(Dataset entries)
-----

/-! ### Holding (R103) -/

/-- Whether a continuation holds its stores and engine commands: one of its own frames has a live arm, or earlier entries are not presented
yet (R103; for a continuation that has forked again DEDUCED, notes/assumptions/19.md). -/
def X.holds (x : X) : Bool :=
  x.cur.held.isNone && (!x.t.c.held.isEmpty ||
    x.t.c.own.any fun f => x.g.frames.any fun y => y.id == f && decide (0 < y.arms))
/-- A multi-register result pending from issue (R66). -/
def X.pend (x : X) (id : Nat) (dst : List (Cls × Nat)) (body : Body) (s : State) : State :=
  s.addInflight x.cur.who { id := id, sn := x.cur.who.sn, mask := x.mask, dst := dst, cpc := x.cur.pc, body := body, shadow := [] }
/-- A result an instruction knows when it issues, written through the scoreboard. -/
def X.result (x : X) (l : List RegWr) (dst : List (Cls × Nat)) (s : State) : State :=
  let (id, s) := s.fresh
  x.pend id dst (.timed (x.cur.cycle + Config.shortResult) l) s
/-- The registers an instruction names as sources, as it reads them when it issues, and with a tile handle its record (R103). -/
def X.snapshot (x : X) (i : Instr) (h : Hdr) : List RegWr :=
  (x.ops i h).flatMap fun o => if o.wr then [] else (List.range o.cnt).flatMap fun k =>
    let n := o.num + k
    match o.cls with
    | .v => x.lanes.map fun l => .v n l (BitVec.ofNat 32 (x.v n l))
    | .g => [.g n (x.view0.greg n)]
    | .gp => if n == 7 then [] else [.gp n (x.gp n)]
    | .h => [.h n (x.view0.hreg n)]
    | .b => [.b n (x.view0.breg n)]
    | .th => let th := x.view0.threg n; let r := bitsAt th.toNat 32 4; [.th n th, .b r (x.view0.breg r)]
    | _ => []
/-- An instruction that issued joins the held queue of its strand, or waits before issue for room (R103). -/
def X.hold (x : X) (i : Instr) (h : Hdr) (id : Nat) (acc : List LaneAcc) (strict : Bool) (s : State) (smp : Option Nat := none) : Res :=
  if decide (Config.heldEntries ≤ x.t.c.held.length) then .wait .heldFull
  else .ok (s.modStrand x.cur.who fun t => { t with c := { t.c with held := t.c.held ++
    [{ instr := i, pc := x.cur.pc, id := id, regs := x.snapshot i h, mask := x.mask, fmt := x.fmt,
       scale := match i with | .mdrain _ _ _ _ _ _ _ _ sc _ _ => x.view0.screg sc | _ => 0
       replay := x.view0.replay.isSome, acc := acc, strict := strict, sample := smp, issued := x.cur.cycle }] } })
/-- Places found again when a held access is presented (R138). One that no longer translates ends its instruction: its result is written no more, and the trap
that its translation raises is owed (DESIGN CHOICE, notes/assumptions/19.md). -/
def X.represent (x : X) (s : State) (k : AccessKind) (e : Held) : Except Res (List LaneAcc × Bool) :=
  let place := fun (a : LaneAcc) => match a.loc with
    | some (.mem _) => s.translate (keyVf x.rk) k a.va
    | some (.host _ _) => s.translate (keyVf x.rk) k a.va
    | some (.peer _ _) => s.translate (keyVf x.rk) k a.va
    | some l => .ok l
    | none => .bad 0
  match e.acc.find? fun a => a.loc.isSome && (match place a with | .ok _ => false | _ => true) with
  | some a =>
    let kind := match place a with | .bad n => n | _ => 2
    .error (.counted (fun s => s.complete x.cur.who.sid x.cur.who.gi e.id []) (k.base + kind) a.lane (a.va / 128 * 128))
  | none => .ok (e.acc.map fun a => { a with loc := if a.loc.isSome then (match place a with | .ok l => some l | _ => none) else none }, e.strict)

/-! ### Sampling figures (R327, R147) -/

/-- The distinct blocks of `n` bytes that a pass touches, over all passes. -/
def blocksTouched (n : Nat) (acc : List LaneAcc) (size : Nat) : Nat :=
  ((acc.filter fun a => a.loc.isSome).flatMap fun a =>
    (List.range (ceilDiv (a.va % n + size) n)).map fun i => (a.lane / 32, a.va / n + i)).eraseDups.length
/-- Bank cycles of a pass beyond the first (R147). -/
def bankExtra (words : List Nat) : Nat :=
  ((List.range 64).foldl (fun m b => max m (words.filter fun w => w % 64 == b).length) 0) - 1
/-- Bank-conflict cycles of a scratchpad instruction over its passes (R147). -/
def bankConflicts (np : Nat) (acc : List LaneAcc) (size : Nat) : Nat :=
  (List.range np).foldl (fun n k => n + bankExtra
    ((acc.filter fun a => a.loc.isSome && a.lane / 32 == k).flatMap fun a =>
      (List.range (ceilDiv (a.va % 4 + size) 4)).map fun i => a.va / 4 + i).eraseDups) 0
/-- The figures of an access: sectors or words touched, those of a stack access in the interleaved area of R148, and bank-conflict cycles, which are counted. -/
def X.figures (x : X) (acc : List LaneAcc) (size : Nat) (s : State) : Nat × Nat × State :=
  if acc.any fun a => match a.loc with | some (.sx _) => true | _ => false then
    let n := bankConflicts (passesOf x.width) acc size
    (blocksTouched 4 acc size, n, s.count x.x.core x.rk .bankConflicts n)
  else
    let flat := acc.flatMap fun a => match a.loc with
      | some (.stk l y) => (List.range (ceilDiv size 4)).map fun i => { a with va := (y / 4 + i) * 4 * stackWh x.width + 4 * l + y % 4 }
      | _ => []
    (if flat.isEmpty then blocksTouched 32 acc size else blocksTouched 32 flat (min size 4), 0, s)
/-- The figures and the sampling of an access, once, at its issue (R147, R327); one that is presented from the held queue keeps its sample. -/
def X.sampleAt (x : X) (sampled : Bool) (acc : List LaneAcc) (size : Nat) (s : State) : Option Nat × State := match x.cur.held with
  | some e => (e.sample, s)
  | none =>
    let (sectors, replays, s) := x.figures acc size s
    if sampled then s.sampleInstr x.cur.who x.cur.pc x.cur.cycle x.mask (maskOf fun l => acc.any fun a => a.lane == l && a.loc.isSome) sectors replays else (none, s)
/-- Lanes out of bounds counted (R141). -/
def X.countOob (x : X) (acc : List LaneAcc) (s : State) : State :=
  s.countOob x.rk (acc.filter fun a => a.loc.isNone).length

-----

Exercise prompt —
Using the entries above, copy exactly the lines from the one containing "let n := bankConflicts" through the last, both included.

Output for this task —
    let n := bankConflicts (passesOf x.width) acc size
    (blocksTouched 4 acc size, n, s.count x.x.core x.rk .bankConflicts n)
  else
    let flat := acc.flatMap fun a => match a.loc with
      | some (.stk l y) => (List.range (ceilDiv size 4)).map fun i => { a with va := (y / 4 + i) * 4 * stackWh x.width + 4 * l + y % 4 }
      | _ => []
    (if flat.isEmpty then blocksTouched 32 acc size else blocksTouched 32 flat (min size 4), 0, s)
/-- The figures and the sampling of an access, once, at its issue (R147, R327); one that is presented from the held queue keeps its sample. -/
def X.sampleAt (x : X) (sampled : Bool) (acc : List LaneAcc) (size : Nat) (s : State) : Option Nat × State := match x.cur.held with
  | some e => (e.sample, s)
  | none =>
    let (sectors, replays, s) := x.figures acc size s
    if sampled then s.sampleInstr x.cur.who x.cur.pc x.cur.cycle x.mask (maskOf fun l => acc.any fun a => a.lane == l && a.loc.isSome) sectors replays else (none, s)
/-- Lanes out of bounds counted (R141). -/
def X.countOob (x : X) (acc : List LaneAcc) (s : State) : State :=
  s.countOob x.rk (acc.filter fun a => a.loc.isNone).length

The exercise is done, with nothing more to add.